Linux and symmetric multiprocessing

M. Tim Jones ([email protected]), Consultant Engineer, Emulex

14 Mar 2007

Level: Intermediate

M. Tim Jones ([email protected]), Consultant Engineer, Emulex

14 Mar 2007

As evidenced by major central processing unit (CPU) vendors, multi-core processors are poised to dominate the desktop and embedded space. With multiprocessing comes greater performance but also new problems. This article explores the ideas behind multiprocessing and developing applications for Linux® that exploit SMP.

You can increase the performance of a Linux system in various ways, and one of the most popular methods is increasing the performance of the processor. An obvious solution is to use a processor with a faster clock rate, but for any given technology there exists a physical limit where the clock simply can't go any faster. When you reach that limit, you can use the more-is-better approach and apply multiple processors. Unfortunately, performance doesn't scale linearly with the aggregate performance of the individual processors.

Before discussing the application of multiprocessing in Linux, let's take a quick look back at the history of multiprocessing.

History of multiprocessing

Flynn's classification of multi-CPU architectures

Single Instruction, Single Data (SISD) is the typical uniprocessor architecture. The Multiple Instruction, Multiple Data (MIMD) multiprocessing architecture has separate processors operating on independent data (control parallelism). Finally, Single Instruction, Multiple Data (SIMD) has a number of processors operating on different data (data parallelism).

See the Resources section below for detail on Flynn's original paper.

Multiprocessing originated in the mid-1950s at a number of companies, some you know and some you might not remember (IBM, Digital Equipment Corporation, Control Data Corporation). In the early 1960s, Burroughs Corporation introduced a symmetrical MIMD multiprocessor with four CPUs and up to sixteen memory modules connected via a crossbar switch (the first SMP architecture). The popular and successful CDC 6600 was introduced in 1964 and provided a CPU with ten subprocessors (peripheral processing units). In the late 1960s, Honeywell delivered the first Multics system, another symmetrical multiprocessing system of eight CPUs.

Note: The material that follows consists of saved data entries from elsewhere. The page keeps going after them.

/-- Open an entry. -/
def State.openHo (s : State) (inb : Bool) (h rec p peer : Nat) (req : Word) (epoch total : Nat) : State :=
  let s := (s.wr (hoRecord inb h) rec).wr (hoPart inb h) p
  let s := (s.wr (hoValid inb h) 1).wr (hoPeer inb h) peer
  let s := (s.wr (hoReq inb h) req.toNat).wr (hoEpoch inb h) epoch
  let s := (s.wr (hoTotal inb h) total).wr (hoBytes inb h) 0
  let s := (List.range 4).foldl (fun s i => s.wr (hoMask inb h i) 0) s
  let s := if inb then s.setInn h {} else s.setOut h {}
  s.countHo p

/-- Close an entry: all its words read 0. -/
def State.closeHo (s : State) (inb : Bool) (h : Nat) : State :=
  let p := s.rd (hoPart inb h)
  let s := (s.setReg (hoValid inb h).off 0).setReg (hoReq inb h).off 0
  let s := (s.setReg (hoEpoch inb h).off 0).setReg (hoBytes inb h).off 0
  let s := (List.range 4).foldl (fun s i => s.wr (hoMask inb h i) 0) s
  let s := if inb then s.setInn h {} else s.setOut h {}
  s.countHo p

def State.hoBit (s : State) (inb : Bool) (h l : Nat) : Bool := bitOf (s.rd (hoMask inb h (l / 64))) (l % 64)

def State.setHoBit (s : State) (inb : Bool) (h l : Nat) : State :=
  s.wr (hoMask inb h (l / 64)) (withBit (s.rd (hoMask inb h (l / 64))) (l % 64))

/-- Layers whose bit is set, and whether every bit below TOTAL is. -/
def State.hoLayers (s : State) (inb : Bool) (h : Nat) : Nat := countBelow 256 (fun l => s.hoBit inb h l)
def State.hoFull (s : State) (inb : Bool) (h : Nat) : Bool := allBelow (s.rd (hoTotal inb h)) (fun l => s.hoBit inb h l)

/-- The progress word of a handover entry (R272, Table 8-4). -/
def State.hoProgress (s : State) (inb : Bool) (h : Nat) (st : Status) : Word :=
  let r := s.rd (hoRecord inb h)
  setBits (setBits (setBits (setBits 0 0 8 st.code) 8 8 (s.hoLayers inb h)) 16 21 (s.recF r Rec.COMMITTED)) 37 27
    (min (s.rd (hoBytes inb h) / 1024) (2 ^ 27 - 1))

/-- The status a handover entry shows of the work so far: PARTIAL until every layer is there. -/
def State.hoStatus (s : State) (inb : Bool) (h : Nat) : Status := if s.hoFull inb h then .ok else .partialDone

/-! ## Flushes (R274, R335) -/

/-- Issue an S_FLUSH that covers what the issuer has sent to (node, partition) so far. -/
def State.issueFlush (s : State) (n : Nat) (owner : Owner) (tk unit : Nat) (ictx : Option Nat) (node part : Nat)
    (place : Option Nat) : State :=
  let cov := (unit, ictx, node, part, s.tp.nextMsg)
  let r := s.newReq { ctx := n, req := 0, kind := 0x27, owner := owner, covers := some cov }
  r.1.offer { ctx := n, kind := 0x27, tk := tk, owner := owner, flds := [r.2, 0], unit := place, flushOf := some cov }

While multiprocessing systems were being developed, technologies also advanced the ability to shrink the processors and operate at much higher clock rates. In the 1980s, companies like Cray Research introduced multiprocessor systems and UNIX®-like operating systems that could take advantage of them (CX-OS).

The late 1980s, with the popularity of uniprocessor personal computer systems such as the IBM PC, saw a decline in multiprocessing systems. But now, twenty years later, multiprocessing has returned to these same personal computer systems through symmetric multiprocessing.

Amdahl's law

Gene Amdahl, a computer architect and IBM fellow, developed computer architectures at IBM, his namesake venture, Amdahl Corporation, and others. But he is most famous for his law that predicts the maximum expected system improvement when a portion of the system is improved. This is used predominantly to calculate the maximum theoretical performance improvement when using multiple processors (see Figure 1).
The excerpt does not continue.